:: Problem statement ::
From the data below, return the exact lines starting at the line containing "def State.fTrue (s" and ending at the line containing "(p − v) mod", both included, and nothing else.

:: Supplied data ::
▶
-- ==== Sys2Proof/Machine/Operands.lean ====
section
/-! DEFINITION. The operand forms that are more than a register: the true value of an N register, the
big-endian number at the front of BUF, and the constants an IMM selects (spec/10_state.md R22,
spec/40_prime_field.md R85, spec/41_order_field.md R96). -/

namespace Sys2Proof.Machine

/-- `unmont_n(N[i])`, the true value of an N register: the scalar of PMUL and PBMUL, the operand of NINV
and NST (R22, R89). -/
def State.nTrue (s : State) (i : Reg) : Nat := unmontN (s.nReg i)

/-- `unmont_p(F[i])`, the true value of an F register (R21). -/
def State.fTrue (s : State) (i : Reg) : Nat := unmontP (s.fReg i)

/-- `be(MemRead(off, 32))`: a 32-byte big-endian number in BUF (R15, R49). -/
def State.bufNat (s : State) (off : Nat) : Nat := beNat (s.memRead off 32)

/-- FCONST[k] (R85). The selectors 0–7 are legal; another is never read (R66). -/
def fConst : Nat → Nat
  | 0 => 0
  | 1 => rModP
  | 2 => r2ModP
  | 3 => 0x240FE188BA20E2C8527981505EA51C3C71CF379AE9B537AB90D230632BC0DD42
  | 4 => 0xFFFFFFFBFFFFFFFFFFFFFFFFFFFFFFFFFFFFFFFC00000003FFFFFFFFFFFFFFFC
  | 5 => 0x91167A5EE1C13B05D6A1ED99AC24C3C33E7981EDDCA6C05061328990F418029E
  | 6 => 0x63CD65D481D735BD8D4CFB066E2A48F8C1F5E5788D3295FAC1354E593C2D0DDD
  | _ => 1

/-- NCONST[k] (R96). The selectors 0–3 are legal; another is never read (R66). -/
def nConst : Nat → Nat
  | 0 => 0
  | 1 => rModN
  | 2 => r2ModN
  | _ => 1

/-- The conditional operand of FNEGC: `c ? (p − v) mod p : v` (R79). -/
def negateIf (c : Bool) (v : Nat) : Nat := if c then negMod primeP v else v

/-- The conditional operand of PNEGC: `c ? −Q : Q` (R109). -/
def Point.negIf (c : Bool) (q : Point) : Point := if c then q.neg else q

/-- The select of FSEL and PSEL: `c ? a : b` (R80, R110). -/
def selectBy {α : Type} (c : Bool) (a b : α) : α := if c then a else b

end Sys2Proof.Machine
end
◀
▶
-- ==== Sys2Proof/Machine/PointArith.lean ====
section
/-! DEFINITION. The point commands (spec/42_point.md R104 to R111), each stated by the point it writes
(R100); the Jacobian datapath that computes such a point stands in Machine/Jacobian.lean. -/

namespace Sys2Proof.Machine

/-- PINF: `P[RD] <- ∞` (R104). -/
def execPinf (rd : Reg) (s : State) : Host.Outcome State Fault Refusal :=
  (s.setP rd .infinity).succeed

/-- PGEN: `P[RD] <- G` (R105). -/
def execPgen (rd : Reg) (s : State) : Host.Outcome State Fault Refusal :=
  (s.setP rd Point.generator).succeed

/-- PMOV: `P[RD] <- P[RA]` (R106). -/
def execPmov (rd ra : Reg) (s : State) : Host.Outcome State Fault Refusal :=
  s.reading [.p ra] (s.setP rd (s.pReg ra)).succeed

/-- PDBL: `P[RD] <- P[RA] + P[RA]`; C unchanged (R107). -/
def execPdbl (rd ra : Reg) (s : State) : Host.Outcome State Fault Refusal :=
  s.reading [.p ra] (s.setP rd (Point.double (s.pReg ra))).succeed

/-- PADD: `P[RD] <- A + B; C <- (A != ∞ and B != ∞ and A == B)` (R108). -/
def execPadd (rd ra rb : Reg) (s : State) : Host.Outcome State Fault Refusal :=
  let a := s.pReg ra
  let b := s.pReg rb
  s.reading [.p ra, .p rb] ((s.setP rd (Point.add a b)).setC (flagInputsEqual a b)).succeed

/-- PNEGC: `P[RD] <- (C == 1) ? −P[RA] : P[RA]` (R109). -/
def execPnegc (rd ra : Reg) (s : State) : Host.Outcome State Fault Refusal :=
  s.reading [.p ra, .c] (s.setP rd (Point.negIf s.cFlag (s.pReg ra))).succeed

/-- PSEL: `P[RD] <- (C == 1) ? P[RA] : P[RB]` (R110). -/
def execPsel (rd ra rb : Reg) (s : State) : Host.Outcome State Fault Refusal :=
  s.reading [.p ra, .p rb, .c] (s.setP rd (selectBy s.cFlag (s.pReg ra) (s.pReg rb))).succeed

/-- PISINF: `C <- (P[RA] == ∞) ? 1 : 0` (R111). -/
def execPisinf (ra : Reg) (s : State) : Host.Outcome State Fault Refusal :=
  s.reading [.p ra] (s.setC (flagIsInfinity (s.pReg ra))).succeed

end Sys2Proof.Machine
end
◀
:: Solution ::
def State.fTrue (s : State) (i : Reg) : Nat := unmontP (s.fReg i)

/-- `be(MemRead(off, 32))`: a 32-byte big-endian number in BUF (R15, R49). -/
def State.bufNat (s : State) (off : Nat) : Nat := beNat (s.memRead off 32)

/-- FCONST[k] (R85). The selectors 0–7 are legal; another is never read (R66). -/
def fConst : Nat → Nat
  | 0 => 0
  | 1 => rModP
  | 2 => r2ModP
  | 3 => 0x240FE188BA20E2C8527981505EA51C3C71CF379AE9B537AB90D230632BC0DD42
  | 4 => 0xFFFFFFFBFFFFFFFFFFFFFFFFFFFFFFFFFFFFFFFC00000003FFFFFFFFFFFFFFFC
  | 5 => 0x91167A5EE1C13B05D6A1ED99AC24C3C33E7981EDDCA6C05061328990F418029E
  | 6 => 0x63CD65D481D735BD8D4CFB066E2A48F8C1F5E5788D3295FAC1354E593C2D0DDD
  | _ => 1

/-- NCONST[k] (R96). The selectors 0–3 are legal; another is never read (R66). -/
def nConst : Nat → Nat
  | 0 => 0
  | 1 => rModN
  | 2 => r2ModN
  | _ => 1

/-- The conditional operand of FNEGC: `c ? (p − v) mod p : v` (R79). -/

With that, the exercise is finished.